Entries taken from a collection:
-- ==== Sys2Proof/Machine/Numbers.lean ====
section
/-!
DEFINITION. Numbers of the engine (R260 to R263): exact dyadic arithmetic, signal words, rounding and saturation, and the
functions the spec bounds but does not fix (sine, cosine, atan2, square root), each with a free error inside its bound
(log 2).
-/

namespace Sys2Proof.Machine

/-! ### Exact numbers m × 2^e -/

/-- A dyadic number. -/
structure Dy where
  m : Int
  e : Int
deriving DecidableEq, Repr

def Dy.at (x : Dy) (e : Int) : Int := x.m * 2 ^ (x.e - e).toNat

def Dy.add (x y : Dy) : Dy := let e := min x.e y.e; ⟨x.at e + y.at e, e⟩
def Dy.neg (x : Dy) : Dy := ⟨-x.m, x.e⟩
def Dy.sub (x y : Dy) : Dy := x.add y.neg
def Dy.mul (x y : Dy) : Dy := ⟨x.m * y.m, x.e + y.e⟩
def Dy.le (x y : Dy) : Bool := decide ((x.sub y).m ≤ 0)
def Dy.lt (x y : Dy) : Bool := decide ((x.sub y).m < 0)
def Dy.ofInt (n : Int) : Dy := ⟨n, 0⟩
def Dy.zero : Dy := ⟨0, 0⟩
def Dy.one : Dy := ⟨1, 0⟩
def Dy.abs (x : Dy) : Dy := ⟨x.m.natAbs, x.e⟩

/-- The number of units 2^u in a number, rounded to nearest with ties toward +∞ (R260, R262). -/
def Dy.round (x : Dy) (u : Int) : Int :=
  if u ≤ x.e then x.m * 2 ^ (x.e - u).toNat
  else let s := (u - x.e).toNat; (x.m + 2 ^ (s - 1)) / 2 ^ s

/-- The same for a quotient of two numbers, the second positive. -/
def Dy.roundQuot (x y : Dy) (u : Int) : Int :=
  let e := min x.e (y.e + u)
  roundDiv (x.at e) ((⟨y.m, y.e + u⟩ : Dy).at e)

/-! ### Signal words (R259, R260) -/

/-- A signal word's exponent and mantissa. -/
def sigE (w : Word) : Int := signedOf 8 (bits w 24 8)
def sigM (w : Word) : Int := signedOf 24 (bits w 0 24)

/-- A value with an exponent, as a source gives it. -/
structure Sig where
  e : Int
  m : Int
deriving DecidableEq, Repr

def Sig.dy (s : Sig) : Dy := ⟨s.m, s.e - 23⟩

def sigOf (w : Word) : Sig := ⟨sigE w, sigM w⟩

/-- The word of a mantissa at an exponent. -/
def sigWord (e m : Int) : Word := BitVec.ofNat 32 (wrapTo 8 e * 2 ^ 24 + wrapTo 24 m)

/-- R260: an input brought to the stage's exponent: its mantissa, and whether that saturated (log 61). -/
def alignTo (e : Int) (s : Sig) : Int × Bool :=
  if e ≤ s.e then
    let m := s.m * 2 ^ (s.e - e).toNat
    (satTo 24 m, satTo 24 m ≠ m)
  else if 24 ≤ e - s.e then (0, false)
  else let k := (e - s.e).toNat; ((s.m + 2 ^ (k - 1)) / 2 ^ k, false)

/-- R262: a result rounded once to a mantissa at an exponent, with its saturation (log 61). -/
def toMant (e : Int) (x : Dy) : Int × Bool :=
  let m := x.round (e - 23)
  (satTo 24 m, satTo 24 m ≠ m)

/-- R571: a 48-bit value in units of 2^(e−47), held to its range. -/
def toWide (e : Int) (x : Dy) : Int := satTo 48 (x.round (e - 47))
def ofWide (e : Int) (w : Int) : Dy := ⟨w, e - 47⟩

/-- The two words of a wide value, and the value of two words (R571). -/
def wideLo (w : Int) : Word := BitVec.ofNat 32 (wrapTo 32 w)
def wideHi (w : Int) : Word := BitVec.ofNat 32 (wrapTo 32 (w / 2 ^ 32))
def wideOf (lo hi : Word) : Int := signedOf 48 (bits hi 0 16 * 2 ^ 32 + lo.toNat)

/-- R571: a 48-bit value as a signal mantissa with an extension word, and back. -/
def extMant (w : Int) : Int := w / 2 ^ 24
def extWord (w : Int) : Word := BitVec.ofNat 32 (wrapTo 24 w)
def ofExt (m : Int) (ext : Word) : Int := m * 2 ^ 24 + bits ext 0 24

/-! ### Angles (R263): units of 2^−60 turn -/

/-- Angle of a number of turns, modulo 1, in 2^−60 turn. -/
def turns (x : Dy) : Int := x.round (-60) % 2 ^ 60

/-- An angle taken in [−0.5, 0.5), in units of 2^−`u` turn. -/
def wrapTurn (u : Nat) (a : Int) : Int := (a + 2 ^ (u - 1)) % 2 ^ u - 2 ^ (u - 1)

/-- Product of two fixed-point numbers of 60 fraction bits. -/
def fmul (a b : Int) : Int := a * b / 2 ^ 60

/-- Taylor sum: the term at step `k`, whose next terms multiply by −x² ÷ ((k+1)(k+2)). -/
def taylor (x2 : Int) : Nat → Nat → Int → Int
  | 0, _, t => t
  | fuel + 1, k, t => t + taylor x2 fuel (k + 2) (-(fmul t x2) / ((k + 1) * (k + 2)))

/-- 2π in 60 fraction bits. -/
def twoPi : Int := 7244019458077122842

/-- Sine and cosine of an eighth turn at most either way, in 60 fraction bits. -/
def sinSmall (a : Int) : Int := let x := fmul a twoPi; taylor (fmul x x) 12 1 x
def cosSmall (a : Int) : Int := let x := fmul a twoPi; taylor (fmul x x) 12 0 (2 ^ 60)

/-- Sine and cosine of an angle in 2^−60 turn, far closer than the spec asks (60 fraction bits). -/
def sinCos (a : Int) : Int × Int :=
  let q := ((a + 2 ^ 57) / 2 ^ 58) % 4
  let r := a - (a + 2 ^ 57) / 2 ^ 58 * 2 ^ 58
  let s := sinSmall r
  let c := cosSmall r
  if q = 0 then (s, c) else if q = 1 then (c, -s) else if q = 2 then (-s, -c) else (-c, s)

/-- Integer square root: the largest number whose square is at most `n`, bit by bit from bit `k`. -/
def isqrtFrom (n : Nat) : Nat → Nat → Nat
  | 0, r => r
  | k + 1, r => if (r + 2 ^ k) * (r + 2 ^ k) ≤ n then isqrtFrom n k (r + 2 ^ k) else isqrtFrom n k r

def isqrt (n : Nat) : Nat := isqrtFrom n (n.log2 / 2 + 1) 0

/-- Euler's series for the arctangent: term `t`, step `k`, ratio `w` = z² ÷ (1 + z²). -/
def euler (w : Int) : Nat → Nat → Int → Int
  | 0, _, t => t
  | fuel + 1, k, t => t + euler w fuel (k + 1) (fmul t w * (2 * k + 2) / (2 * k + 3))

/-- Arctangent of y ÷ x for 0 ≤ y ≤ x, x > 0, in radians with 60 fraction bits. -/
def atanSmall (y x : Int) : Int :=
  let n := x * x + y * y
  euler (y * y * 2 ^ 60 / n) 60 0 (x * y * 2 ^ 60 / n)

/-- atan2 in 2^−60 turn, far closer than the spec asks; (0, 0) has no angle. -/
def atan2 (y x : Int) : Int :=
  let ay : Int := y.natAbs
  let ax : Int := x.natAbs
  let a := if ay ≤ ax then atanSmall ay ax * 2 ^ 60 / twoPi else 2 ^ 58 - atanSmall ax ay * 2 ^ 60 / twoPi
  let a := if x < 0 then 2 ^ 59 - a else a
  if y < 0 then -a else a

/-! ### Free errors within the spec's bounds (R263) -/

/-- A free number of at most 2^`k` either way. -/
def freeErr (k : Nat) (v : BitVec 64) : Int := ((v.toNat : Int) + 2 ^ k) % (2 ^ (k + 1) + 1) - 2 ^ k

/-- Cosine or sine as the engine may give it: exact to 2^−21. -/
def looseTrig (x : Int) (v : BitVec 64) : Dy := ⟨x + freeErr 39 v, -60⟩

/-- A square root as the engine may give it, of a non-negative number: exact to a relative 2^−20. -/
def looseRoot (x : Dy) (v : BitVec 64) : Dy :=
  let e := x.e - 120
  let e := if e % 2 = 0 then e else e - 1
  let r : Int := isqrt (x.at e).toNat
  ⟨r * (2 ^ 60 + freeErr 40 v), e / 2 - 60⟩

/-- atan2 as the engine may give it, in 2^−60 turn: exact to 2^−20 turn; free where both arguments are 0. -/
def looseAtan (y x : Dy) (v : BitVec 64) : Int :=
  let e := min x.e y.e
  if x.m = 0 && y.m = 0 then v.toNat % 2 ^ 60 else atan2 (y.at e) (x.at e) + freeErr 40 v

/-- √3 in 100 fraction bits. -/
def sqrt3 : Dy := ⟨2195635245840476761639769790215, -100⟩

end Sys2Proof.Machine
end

### What is expected
Your answer should consist solely of the lines above from the line with "namespace Sys2Proof.Machine" to the line with "gives it. -/", both included, reproduced exactly.

### Result of this task
namespace Sys2Proof.Machine

/-! ### Exact numbers m × 2^e -/

/-- A dyadic number. -/
structure Dy where
  m : Int
  e : Int
deriving DecidableEq, Repr

def Dy.at (x : Dy) (e : Int) : Int := x.m * 2 ^ (x.e - e).toNat

def Dy.add (x y : Dy) : Dy := let e := min x.e y.e; ⟨x.at e + y.at e, e⟩
def Dy.neg (x : Dy) : Dy := ⟨-x.m, x.e⟩
def Dy.sub (x y : Dy) : Dy := x.add y.neg
def Dy.mul (x y : Dy) : Dy := ⟨x.m * y.m, x.e + y.e⟩
def Dy.le (x y : Dy) : Bool := decide ((x.sub y).m ≤ 0)
def Dy.lt (x y : Dy) : Bool := decide ((x.sub y).m < 0)
def Dy.ofInt (n : Int) : Dy := ⟨n, 0⟩
def Dy.zero : Dy := ⟨0, 0⟩
def Dy.one : Dy := ⟨1, 0⟩
def Dy.abs (x : Dy) : Dy := ⟨x.m.natAbs, x.e⟩

/-- The number of units 2^u in a number, rounded to nearest with ties toward +∞ (R260, R262). -/
def Dy.round (x : Dy) (u : Int) : Int :=
  if u ≤ x.e then x.m * 2 ^ (x.e - u).toNat
  else let s := (u - x.e).toNat; (x.m + 2 ^ (s - 1)) / 2 ^ s

/-- The same for a quotient of two numbers, the second positive. -/
def Dy.roundQuot (x y : Dy) (u : Int) : Int :=
  let e := min x.e (y.e + u)
  roundDiv (x.at e) ((⟨y.m, y.e + u⟩ : Dy).at e)

/-! ### Signal words (R259, R260) -/

/-- A signal word's exponent and mantissa. -/
def sigE (w : Word) : Int := signedOf 8 (bits w 24 8)
def sigM (w : Word) : Int := signedOf 24 (bits w 0 24)

/-- A value with an exponent, as a source gives it. -/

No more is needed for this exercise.